Stored data:
((
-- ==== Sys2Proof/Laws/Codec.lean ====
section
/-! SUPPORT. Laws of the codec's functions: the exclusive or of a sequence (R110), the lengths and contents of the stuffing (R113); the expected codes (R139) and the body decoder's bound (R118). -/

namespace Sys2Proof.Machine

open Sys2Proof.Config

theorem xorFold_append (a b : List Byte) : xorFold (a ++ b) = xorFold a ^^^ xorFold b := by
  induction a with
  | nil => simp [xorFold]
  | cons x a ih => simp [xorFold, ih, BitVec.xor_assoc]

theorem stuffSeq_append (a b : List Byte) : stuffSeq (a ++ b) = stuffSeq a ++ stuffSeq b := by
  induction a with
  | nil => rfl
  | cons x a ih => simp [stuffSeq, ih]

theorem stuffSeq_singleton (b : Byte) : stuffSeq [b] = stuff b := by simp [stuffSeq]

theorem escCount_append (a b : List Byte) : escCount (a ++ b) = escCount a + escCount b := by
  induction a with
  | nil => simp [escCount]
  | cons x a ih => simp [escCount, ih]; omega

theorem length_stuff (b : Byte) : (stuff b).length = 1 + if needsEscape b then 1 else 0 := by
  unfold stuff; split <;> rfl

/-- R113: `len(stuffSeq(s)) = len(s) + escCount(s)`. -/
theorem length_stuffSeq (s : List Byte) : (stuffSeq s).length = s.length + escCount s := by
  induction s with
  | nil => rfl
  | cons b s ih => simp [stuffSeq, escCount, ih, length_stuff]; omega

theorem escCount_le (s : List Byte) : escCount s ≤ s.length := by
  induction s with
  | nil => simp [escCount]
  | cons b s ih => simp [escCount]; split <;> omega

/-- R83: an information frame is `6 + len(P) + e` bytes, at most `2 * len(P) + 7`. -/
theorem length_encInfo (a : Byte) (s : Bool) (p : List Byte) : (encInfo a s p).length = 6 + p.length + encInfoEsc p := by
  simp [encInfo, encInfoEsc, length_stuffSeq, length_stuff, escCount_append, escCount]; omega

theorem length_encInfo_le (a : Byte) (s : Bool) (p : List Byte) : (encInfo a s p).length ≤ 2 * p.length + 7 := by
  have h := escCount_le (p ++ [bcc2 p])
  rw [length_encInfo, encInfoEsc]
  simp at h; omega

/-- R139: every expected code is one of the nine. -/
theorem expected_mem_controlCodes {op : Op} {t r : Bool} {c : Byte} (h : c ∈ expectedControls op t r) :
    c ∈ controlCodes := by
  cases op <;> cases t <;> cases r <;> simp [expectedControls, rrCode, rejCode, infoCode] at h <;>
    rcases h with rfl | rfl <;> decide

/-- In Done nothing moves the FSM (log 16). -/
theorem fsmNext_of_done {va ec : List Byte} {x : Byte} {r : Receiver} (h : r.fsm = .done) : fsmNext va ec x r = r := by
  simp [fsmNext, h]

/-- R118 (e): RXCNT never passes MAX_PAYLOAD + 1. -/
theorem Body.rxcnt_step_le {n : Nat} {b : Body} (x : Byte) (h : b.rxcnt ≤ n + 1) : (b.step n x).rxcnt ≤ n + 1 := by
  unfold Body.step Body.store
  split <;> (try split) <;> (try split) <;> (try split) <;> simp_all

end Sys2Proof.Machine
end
))
((
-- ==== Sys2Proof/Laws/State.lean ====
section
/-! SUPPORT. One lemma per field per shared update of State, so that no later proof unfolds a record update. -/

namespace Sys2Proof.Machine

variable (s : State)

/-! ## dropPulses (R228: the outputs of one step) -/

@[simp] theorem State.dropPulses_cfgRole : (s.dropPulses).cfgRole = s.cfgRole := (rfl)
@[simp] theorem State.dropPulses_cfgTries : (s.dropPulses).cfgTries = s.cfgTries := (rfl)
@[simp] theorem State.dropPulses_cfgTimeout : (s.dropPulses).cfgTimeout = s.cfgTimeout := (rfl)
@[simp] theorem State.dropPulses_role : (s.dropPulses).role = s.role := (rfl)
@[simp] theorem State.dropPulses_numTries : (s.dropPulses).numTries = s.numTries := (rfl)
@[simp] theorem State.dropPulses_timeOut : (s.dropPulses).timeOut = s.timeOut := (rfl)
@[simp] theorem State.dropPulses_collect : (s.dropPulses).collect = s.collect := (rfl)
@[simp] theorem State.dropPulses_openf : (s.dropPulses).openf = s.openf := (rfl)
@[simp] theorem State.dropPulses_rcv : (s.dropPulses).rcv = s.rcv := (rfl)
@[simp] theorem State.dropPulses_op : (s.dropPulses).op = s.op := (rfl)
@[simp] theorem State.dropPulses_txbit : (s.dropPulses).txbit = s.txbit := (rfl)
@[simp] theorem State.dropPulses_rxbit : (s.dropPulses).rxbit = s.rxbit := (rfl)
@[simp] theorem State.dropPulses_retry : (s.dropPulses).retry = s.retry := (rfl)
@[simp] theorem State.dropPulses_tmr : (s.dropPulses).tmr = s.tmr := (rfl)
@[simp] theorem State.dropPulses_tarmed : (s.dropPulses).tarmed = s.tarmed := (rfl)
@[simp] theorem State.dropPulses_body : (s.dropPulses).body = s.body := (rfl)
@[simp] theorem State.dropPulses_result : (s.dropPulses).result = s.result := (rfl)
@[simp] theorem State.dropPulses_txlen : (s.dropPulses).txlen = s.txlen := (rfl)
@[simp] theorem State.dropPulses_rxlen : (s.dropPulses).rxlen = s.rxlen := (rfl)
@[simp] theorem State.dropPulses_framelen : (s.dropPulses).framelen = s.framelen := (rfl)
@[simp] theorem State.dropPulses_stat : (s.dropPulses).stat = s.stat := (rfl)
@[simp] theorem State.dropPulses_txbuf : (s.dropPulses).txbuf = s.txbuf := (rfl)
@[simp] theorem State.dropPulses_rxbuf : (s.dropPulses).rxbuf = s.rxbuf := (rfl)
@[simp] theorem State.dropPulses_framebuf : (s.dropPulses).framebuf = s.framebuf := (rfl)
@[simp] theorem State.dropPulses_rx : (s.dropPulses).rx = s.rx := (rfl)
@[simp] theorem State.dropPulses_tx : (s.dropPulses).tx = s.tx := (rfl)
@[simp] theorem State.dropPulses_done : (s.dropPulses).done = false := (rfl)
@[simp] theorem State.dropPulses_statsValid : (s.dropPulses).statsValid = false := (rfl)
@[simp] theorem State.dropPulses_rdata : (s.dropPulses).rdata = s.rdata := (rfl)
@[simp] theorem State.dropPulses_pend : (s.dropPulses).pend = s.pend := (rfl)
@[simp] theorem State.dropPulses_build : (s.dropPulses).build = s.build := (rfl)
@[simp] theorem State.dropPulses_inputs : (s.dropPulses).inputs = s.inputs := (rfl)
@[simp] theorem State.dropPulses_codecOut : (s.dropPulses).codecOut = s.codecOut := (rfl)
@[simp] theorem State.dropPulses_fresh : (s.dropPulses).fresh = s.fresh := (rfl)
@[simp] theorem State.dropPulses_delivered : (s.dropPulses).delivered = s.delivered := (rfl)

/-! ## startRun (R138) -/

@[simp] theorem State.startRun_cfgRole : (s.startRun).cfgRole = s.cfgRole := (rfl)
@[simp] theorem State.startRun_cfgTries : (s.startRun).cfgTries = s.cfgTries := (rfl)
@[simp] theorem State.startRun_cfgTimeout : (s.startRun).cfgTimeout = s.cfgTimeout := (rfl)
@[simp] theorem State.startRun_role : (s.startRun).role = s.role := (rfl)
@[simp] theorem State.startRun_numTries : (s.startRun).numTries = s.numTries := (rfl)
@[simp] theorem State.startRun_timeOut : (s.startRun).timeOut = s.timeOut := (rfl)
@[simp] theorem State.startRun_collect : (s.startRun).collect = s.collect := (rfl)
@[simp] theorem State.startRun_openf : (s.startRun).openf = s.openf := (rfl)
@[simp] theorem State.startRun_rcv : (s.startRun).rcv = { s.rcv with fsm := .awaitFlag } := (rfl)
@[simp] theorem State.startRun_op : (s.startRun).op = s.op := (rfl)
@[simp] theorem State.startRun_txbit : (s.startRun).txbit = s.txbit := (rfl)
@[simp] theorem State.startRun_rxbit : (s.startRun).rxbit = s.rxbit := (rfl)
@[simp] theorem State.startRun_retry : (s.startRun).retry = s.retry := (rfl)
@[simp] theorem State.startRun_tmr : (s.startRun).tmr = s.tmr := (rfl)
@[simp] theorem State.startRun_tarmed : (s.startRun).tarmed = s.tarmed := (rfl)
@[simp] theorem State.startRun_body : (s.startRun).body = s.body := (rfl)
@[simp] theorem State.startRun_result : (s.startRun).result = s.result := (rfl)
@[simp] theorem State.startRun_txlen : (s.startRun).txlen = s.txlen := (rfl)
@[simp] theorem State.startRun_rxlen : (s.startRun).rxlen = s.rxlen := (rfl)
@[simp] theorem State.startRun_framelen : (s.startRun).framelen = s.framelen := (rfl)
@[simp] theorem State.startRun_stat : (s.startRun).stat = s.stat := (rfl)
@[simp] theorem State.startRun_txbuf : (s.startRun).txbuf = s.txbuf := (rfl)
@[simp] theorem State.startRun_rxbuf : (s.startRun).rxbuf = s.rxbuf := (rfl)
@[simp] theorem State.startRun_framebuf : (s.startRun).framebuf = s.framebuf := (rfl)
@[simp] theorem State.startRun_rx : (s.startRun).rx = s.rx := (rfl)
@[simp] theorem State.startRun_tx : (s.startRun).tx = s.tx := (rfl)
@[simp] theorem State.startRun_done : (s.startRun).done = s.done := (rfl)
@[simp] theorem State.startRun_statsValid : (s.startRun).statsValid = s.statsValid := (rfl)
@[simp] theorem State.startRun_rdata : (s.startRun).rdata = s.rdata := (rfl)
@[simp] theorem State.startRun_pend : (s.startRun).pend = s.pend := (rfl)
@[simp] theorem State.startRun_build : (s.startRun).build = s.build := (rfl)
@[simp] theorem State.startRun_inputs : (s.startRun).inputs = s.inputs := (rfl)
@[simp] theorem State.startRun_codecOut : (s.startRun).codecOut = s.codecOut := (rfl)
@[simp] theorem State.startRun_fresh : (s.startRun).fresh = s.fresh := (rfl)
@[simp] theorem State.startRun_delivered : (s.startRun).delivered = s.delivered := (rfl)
))
*Work request*.
Print exactly the lines above, between the one holding "bound (R118). -/" and the one holding "open Sys2Proof.Config", inclusive, and nothing besides.

*Response box*.
/-! SUPPORT. Laws of the codec's functions: the exclusive or of a sequence (R110), the lengths and contents of the stuffing (R113); the expected codes (R139) and the body decoder's bound (R118). -/

namespace Sys2Proof.Machine

open Sys2Proof.Config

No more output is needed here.